The `MensBeam\HTML\Parser\Config` class is used as a container for configuration parameters for the parser. We have tried to use rational defaults, but some parameters are nevertheless configurable:

- `documentClass`: The PHP class to use when constructing the document object. This class must be a subclass of `DOMDocument`. By default `DOMDocument` is used. Using another class may affect performance, especially with large documents; users are advised to conduct their own benchmarks
- `encodingFallback`: The default encoding to use when none is provided to the parser and none can be detected. The `windows-1252` encoding is used by default, but depending on locale or environment another encoding may be appropriate. See [the Encoding specification](https://encoding.spec.whatwg.org/#names-and-labels) for possible values
- `encodingPrescanBytes`: The number of bytes (by default `1024`) to examine prior to parsing to determine the document character encoding when none is provided. Normally this should not need to be changed. Using `0` will disable the encoding pre-scan
- `errorCollection`: A boolean value indicating whether parse errors should be collected into the `Output` object's `errors` array. This should usually be left at the default `false` for performance reasons. The content of the `errors` array is currently considered an implemenmtation detail subject to change without notice
- `htmlNamespace`: A boolean value indicating whether to create HTML elements within the HTML namespace i.e. `http://www.w3.org/1999/xhtml` rather than the `null` namespace. Though using the HTML namespace is the correct behaviour, the `null` namespace is used by default for performance and compatibility reasons
- `processingInstructions`: A boolean value indicating whether to preserve processing instructions in the parsed document. By default processing instructions are parsed as comments, per the specification. Note that if set to `true` the parser will insert _HTML processing sinstructions_ which are terminated by the first `>` character, not XML processing instructions terminated by `?>`

## Limitations

The primary aim of this library is accuracy. If the document object differs from what the specification mandates, this is probably a bug.

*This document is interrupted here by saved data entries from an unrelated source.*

-- ==== Sys2Proof/Machine/Format.lean ====
section
/-!
DEFINITION. Sys2Proof/Machine/Format.lean: the number formats of R111 to R129, rounding by R130, R133 and R134, and
conversion by R135 to R137. Values are exact: a finite value is an integer times a power of two, with a mark for values
that lie strictly between two such (quotients, roots, LOG8).
-/

namespace Sys2Proof.Machine

namespace Num
def zero (neg : Bool) : Num := .fin neg 0 0 false
def quietNaN : Num := .nan false false 0 11
def isNaN : Num → Bool
  | .nan .. => true
  | _ => false
def isInf : Num → Bool
  | .inf _ => true
  | _ => false
def isSig : Num → Bool
  | .nan _ sig _ _ => sig
  | _ => false
def isNeg : Num → Bool
  | .nan n _ _ _ => n
  | .inf n => n
  | .fin n _ _ _ => n
def isZero : Num → Bool
  | .fin _ m _ st => m == 0 && !st
  | _ => false
def ofInt (x : Int) : Num := .fin (decide (x < 0)) x.natAbs 0 false
end Num

/-- The number of significant bits. -/
def bitLen (m : Nat) : Nat := if m = 0 then 0 else m.log2 + 1

/-- 2^k for an integer k that is not negative, else 1. -/
def twoTo (k : Int) : Nat := 2 ^ k.toNat

/-! ## Formats -/

/-- The width in bits of one element of a format code; of one element of a block for the scaled formats (R111). Code 0
is the byte format. -/
def fmtBits (f : Nat) : Nat :=
  match f with
  | 1 => 32 | 2 => 16 | 3 => 16 | 4 => 8 | 5 => 8 | 6 => 4 | 7 => 4 | 8 => 2 | 9 => 1
  | 10 => 64 | 11 => 32 | 12 => 16 | 13 => 16 | 14 => 8 | 15 => 8 | 16 => 6 | 17 => 6 | 18 => 4 | 19 => 8
  | 20 => 8 | 21 => 16 | 22 => 24 | 23 => 8 | 24 => 4 | 25 => 8 | 26 => 8 | 27 => 6 | 28 => 4
  | _ => 8

/-- The scaled-block formats (R126). -/
def isScaled (f : Nat) : Bool := 23 ≤ f && f ≤ 28

/-- The element format of a scaled-block format (R126). -/
def elemFmt (f : Nat) : Nat :=
  match f with
  | 23 => 4 | 24 => 6 | 25 => 14 | 26 => 15 | 27 => 16 | 28 => 18
  | _ => f

/-- The bytes of one block, its scale byte last (R126). -/
def blockBytes (f : Nat) : Nat := 32 * fmtBits f / 8 + 1

/-- Integer formats: their least and greatest values (R113, R114, R123). TRN2 counts here; BIN1 does not. -/
def intRange (f : Nat) : Option (Int × Int) :=
  match f with
  | 1 => some (-2147483648, 2147483647)
  | 2 => some (-32768, 32767)
  | 3 => some (0, 65535)
  | 4 => some (-128, 127)
  | 5 => some (0, 255)
  | 6 => some (-8, 7)
  | 7 => some (0, 15)
  | 8 => some (-1, 1)
  | 20 => some (-52, 52)
  | 21 => some (-16368, 16367)
  | 22 => some (-1048512, 1048511)
  | _ => none

/-- The layout of a float format (R115 to R120): exponent bits, fraction bits, bias. `ieee` formats keep the top
exponent for infinities and NaNs; the others use it for numbers. -/
structure FloatFmt where
  ew : Nat
  fw : Nat
  bias : Nat
  ieee : Bool
deriving DecidableEq, Repr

However, we are also constrained by PHP, which imposes various limtations. These are as follows:

- Due to PHP's DOM being designed for XML 1.0 Second Edition, element and attribute names which are illegal in XML 1.0 Second Edition are mangled as recommended by the specification
- PHP's DOM has no special understanding of the HTML `<template>` element. Consequently template contents is treated no differently from the children of other elements
- PHP's DOM treats `xmlns` attributes specially. Attributes which would change the namespace URI of an element or prefix to inconsistent values are thus dropped
- Due to a PHP bug which severely degrades performance with large documents and in consideration of existing PHP software, HTML elements are placed in the null namespace by default rather than in the HTML namespace
- PHP's DOM does not allow DOCTYPEs with no name (i.e. `<!DOCTYPE >` rather than `<!DOCTYPE html>`); in such cases the parser will create a DOCTYPE using a single `U+0020 SPACE` character as its name

## Comparison with `masterminds/html5`

This library and [masterminds/html5](https://packagist.org/packages/masterminds/html5) serve similar purposes. Generally, we are more accurate, but they are much faster. The following table summarizes the main functional differences.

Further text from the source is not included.